## Instructions to follow:
Which lines in the records below mention the word "levels"? Copy each one out.

Content starts

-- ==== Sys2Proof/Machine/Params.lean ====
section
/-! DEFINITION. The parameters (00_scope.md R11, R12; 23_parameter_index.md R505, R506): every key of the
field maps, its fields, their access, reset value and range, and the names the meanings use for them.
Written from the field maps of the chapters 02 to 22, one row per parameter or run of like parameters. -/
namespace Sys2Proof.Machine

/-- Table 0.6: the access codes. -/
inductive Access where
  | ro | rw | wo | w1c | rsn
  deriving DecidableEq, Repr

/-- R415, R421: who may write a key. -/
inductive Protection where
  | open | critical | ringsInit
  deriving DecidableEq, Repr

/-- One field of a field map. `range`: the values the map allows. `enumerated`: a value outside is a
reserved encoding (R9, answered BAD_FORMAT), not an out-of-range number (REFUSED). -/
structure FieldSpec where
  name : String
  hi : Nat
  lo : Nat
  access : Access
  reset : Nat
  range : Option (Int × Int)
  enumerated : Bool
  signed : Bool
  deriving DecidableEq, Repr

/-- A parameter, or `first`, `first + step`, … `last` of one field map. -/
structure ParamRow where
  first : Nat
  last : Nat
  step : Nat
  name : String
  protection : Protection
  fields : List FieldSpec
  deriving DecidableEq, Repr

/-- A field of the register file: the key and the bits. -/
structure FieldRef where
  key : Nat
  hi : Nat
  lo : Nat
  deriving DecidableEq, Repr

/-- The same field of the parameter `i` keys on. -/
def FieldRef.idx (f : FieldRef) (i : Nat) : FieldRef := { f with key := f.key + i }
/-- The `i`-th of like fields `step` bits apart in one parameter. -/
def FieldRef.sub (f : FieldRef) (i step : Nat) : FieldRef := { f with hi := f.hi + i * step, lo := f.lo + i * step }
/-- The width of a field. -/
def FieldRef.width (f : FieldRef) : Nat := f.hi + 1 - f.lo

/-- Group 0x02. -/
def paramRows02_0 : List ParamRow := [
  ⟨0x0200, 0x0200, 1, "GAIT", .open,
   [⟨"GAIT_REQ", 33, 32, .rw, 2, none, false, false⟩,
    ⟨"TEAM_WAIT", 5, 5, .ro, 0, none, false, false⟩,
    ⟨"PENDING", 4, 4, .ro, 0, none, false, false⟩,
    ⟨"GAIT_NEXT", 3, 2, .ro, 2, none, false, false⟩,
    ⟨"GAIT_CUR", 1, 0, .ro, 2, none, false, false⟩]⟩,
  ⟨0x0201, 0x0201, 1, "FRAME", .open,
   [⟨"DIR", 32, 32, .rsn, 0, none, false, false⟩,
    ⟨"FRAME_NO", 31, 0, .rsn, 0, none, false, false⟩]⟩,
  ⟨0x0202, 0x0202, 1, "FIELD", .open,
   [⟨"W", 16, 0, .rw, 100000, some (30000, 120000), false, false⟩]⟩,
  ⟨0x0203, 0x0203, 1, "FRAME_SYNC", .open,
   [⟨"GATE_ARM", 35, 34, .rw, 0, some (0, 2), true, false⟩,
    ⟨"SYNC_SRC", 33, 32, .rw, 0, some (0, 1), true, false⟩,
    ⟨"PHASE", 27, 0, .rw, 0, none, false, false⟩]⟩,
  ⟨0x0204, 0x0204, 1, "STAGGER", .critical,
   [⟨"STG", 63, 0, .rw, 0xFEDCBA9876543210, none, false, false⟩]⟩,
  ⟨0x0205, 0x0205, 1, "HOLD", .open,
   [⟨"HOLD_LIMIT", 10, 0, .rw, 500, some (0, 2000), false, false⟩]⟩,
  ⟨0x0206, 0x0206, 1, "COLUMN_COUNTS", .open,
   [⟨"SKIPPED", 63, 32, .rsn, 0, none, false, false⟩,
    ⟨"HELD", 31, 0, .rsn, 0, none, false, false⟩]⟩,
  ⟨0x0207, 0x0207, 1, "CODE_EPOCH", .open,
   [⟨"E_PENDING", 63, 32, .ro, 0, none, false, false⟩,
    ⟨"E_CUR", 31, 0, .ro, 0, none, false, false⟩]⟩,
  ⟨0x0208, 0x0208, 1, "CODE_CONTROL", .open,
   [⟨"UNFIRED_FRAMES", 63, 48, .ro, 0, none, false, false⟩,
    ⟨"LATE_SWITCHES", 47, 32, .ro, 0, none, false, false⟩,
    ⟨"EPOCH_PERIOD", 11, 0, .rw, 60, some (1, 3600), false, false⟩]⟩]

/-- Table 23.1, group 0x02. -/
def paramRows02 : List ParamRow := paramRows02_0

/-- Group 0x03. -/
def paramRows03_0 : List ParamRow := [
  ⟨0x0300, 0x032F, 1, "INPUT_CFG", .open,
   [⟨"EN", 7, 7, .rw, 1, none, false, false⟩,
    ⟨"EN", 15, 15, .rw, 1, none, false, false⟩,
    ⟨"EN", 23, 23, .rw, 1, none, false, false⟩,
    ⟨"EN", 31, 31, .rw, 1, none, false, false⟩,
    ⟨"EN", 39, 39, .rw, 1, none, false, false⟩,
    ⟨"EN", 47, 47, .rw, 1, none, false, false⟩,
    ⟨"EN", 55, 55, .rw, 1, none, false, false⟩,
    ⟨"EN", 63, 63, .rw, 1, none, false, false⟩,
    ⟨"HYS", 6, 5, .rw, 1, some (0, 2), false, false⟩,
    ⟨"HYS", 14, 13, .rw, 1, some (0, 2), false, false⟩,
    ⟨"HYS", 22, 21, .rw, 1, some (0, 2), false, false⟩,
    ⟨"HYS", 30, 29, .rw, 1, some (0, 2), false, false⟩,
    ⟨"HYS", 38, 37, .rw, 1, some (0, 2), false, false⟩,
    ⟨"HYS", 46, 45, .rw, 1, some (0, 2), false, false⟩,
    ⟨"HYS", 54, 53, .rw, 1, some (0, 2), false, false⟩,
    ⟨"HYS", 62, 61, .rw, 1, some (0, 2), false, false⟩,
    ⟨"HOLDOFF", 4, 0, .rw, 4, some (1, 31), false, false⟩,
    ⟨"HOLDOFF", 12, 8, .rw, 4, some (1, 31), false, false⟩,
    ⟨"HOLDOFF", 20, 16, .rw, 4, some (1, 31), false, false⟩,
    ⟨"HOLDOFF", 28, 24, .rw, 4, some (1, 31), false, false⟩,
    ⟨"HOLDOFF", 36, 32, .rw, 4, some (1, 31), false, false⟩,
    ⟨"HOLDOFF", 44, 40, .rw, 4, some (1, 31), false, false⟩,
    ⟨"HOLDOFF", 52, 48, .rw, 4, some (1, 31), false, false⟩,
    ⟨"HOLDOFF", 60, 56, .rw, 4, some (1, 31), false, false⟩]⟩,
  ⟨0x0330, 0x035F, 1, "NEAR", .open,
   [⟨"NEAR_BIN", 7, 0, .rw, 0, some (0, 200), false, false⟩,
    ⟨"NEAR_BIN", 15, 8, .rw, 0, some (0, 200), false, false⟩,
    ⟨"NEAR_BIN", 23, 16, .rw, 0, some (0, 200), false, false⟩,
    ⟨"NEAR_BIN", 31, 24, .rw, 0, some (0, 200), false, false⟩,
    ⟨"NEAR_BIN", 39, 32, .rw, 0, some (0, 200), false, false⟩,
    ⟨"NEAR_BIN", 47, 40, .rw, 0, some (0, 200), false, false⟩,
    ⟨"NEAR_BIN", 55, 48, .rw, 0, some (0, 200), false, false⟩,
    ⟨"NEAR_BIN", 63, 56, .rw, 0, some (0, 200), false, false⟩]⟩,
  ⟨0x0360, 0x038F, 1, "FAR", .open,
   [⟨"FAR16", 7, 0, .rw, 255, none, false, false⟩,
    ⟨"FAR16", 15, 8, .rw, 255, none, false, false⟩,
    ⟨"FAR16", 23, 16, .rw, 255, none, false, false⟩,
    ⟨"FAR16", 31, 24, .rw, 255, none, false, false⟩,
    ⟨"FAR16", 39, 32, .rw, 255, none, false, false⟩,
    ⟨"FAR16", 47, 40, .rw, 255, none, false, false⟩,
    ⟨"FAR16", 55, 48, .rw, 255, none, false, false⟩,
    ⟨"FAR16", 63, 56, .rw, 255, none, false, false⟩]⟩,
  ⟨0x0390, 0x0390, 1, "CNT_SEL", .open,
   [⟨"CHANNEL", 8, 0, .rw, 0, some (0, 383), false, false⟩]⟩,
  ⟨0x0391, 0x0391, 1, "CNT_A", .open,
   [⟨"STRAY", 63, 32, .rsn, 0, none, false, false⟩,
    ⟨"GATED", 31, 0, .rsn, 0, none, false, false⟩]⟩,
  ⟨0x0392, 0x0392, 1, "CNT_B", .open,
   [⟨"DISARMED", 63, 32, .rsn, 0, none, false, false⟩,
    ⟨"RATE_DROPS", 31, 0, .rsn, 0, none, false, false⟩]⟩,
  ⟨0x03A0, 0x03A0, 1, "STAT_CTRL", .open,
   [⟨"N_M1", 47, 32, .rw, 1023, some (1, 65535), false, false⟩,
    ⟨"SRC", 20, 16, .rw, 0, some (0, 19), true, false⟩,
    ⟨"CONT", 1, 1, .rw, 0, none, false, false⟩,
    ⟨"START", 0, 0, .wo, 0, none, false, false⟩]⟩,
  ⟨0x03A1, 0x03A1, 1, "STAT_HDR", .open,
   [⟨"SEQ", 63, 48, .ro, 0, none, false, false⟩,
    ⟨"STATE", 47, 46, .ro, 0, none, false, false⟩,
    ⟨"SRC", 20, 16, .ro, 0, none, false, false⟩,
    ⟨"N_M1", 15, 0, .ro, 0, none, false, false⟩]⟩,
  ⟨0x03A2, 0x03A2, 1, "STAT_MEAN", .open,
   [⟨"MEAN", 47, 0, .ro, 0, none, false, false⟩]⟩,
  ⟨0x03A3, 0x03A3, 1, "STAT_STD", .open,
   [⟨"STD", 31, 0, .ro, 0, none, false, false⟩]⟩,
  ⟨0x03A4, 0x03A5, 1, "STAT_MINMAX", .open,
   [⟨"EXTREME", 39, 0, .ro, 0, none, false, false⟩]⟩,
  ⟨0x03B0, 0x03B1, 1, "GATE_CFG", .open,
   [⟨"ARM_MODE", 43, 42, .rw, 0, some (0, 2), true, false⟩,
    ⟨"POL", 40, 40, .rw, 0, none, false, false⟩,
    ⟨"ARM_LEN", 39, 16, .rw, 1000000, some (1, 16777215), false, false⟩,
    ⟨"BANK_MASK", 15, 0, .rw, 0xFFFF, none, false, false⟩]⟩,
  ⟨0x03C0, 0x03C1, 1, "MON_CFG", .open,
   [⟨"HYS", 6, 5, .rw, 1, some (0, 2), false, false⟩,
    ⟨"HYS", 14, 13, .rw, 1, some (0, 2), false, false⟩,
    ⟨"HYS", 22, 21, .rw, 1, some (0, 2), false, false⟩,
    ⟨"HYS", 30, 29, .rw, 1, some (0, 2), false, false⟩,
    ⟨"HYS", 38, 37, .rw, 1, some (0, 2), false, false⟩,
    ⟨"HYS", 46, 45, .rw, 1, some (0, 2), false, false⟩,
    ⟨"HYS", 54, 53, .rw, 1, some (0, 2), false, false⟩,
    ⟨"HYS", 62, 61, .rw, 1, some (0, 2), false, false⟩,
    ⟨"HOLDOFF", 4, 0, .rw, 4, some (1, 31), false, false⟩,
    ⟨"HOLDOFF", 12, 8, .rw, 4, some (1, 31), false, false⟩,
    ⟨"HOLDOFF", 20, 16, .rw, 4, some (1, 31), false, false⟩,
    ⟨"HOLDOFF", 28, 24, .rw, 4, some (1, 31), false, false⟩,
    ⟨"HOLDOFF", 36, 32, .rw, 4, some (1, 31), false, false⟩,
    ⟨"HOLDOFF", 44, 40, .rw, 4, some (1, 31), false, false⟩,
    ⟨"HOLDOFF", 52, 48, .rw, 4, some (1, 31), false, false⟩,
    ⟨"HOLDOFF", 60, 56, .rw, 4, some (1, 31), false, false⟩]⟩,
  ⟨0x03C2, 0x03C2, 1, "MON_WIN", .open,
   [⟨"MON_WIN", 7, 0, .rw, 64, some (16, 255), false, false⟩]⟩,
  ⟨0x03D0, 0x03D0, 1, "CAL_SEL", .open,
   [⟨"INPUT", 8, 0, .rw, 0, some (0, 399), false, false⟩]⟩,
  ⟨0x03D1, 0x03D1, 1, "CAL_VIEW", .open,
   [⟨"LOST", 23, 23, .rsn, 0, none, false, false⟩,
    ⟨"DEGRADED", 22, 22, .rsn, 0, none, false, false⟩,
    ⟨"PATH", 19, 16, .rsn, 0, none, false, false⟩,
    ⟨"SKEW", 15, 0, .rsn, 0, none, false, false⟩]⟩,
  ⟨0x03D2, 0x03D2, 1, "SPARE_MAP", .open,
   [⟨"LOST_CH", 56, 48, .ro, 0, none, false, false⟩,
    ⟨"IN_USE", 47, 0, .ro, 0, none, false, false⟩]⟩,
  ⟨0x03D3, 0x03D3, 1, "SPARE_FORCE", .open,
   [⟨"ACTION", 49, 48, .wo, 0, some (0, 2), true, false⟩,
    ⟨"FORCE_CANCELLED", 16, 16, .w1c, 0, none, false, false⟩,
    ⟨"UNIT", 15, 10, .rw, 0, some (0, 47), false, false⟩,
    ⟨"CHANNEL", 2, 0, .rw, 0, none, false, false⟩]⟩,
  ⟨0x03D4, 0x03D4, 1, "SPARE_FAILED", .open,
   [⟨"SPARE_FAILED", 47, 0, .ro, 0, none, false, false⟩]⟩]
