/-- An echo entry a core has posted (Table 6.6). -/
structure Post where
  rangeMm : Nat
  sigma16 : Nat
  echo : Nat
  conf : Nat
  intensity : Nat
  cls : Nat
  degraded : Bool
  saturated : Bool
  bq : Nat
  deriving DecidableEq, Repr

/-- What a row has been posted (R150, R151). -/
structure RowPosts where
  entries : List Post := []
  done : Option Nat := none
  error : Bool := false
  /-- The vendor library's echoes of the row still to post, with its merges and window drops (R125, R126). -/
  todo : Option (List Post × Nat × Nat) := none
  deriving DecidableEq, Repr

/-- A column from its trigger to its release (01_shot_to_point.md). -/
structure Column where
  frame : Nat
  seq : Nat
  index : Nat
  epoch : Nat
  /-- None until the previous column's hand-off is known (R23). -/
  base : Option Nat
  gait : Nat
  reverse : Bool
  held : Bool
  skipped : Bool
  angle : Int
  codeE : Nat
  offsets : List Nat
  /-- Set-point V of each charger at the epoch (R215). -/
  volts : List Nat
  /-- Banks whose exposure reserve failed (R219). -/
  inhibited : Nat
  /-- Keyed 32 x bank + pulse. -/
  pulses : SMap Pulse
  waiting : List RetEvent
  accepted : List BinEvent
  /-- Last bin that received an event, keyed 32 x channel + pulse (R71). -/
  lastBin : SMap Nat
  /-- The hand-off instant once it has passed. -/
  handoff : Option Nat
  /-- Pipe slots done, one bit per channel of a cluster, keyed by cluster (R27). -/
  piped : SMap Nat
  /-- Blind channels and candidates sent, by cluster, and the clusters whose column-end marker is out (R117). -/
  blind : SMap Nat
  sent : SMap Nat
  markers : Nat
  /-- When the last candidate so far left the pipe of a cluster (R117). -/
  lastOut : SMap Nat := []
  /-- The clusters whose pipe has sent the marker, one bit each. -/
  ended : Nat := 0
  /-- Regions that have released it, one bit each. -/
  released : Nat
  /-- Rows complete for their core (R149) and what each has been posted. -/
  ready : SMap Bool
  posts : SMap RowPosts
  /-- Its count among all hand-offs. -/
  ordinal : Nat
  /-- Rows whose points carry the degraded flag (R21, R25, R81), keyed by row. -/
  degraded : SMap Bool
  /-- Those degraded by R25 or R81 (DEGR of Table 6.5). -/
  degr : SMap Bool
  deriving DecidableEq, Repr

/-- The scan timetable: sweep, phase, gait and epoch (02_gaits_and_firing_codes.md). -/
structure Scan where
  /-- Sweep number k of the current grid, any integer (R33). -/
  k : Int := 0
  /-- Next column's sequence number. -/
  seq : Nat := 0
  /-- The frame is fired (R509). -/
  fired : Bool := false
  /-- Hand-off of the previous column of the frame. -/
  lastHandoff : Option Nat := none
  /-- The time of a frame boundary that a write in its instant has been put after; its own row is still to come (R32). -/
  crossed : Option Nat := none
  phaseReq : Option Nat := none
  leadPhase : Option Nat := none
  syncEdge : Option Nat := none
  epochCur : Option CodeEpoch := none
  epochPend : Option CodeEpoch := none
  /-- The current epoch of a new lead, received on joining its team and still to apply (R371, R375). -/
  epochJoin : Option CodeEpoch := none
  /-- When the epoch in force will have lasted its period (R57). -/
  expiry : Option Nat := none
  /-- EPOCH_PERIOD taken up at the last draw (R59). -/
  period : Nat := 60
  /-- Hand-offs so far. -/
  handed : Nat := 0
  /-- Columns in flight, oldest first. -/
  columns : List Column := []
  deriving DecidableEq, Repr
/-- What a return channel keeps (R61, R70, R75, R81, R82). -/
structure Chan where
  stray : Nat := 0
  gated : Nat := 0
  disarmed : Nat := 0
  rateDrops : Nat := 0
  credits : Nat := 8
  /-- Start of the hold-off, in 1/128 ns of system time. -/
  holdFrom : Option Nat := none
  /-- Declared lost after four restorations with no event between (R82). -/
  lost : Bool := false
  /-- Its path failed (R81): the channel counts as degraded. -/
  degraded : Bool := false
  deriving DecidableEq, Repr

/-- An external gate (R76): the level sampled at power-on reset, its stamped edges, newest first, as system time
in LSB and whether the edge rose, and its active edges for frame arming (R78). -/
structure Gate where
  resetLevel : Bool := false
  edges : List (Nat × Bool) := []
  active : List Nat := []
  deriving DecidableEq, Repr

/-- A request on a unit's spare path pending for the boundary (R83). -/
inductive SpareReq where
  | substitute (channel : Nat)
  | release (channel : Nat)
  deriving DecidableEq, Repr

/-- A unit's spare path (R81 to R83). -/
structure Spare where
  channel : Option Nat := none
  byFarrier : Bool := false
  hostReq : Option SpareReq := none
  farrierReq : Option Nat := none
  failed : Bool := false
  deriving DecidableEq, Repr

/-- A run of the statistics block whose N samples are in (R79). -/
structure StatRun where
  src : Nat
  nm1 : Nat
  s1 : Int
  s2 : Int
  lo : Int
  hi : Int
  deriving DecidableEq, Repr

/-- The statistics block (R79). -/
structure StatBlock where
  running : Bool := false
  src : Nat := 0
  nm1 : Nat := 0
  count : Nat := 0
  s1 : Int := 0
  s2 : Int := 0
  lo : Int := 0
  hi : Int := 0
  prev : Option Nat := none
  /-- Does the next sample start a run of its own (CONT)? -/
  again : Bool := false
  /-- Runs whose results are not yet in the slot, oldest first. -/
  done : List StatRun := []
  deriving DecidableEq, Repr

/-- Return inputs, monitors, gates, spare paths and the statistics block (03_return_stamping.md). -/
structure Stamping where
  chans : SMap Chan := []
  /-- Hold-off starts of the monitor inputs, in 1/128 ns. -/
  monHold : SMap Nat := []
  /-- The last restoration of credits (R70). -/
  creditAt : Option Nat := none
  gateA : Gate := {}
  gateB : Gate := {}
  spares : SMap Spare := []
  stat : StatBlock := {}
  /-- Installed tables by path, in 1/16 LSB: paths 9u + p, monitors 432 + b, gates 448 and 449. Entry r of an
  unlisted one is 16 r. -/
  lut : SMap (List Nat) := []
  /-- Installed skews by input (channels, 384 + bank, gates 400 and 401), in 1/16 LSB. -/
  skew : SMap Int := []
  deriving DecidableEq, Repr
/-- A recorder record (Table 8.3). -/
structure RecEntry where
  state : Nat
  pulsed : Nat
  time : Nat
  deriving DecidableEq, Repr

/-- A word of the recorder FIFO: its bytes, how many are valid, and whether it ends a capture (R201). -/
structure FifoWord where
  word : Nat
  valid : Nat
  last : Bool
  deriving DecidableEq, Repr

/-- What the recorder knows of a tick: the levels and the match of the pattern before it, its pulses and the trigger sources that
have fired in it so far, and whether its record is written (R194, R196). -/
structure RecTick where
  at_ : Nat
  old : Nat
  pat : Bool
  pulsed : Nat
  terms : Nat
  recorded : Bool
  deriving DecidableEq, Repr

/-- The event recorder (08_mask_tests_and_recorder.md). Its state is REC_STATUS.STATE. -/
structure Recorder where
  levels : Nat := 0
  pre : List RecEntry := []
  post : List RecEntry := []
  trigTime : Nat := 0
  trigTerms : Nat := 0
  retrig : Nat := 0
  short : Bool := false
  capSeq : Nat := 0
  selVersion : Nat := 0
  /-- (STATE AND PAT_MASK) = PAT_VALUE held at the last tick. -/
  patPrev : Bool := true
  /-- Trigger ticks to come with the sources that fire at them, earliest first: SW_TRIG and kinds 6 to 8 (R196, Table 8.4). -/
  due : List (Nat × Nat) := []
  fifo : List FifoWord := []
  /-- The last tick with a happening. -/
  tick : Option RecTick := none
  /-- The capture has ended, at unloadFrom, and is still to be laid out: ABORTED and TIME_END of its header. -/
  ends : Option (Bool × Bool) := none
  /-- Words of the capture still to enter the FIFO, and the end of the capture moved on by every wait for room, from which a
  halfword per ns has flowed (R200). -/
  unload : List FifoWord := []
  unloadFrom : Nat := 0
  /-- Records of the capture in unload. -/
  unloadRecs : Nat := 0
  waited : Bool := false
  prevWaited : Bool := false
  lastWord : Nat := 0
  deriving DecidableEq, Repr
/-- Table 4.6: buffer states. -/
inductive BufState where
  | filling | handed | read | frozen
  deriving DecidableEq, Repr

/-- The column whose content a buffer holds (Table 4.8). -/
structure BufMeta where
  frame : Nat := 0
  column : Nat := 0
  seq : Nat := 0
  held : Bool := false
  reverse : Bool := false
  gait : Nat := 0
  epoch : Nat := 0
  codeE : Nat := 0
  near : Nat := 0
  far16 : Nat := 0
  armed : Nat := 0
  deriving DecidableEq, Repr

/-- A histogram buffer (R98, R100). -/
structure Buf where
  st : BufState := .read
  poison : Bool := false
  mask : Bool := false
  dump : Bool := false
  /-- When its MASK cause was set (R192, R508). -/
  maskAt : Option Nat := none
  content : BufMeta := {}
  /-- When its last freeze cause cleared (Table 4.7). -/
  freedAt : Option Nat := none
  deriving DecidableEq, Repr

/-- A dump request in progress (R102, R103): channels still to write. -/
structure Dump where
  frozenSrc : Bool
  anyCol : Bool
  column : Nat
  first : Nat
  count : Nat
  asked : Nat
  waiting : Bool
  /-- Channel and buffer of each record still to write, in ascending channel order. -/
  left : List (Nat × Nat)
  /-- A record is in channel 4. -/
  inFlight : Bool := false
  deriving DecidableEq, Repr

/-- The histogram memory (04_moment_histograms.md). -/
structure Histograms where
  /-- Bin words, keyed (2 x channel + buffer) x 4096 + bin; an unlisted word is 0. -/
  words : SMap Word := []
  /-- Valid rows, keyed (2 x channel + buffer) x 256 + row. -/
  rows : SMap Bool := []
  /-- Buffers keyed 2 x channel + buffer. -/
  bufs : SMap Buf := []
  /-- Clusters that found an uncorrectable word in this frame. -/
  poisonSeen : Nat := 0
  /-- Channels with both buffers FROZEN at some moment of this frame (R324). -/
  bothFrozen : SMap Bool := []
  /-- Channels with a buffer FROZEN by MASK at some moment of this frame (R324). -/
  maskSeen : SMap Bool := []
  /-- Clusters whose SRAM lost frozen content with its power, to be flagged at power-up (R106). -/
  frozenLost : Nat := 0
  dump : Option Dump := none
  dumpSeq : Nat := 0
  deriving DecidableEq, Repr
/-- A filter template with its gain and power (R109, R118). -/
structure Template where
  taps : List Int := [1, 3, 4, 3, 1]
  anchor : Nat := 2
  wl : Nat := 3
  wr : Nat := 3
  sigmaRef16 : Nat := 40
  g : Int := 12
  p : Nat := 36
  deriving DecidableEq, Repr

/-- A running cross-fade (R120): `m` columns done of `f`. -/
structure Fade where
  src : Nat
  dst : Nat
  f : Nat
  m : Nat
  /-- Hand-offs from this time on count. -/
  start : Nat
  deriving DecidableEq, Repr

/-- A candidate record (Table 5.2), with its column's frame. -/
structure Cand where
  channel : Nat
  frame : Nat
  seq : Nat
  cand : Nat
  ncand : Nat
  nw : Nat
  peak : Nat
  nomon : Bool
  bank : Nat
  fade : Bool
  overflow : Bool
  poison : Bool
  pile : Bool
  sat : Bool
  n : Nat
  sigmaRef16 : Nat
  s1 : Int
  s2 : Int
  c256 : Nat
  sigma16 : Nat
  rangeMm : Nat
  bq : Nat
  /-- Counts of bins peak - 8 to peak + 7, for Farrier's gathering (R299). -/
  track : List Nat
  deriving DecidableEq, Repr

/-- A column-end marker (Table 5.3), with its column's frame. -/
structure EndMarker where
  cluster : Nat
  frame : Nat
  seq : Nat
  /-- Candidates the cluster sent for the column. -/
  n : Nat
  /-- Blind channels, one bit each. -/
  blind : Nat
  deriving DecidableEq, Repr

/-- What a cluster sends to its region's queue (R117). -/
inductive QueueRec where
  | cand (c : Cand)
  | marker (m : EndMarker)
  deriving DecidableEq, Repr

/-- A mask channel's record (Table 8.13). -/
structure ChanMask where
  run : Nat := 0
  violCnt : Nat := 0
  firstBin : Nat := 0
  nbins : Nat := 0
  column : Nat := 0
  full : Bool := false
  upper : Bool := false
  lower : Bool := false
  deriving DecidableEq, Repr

Content ends

## Answer:
/-- What the recorder knows of a tick: the levels and the match of the pattern before it, its pulses and the trigger sources that
  levels : Nat := 0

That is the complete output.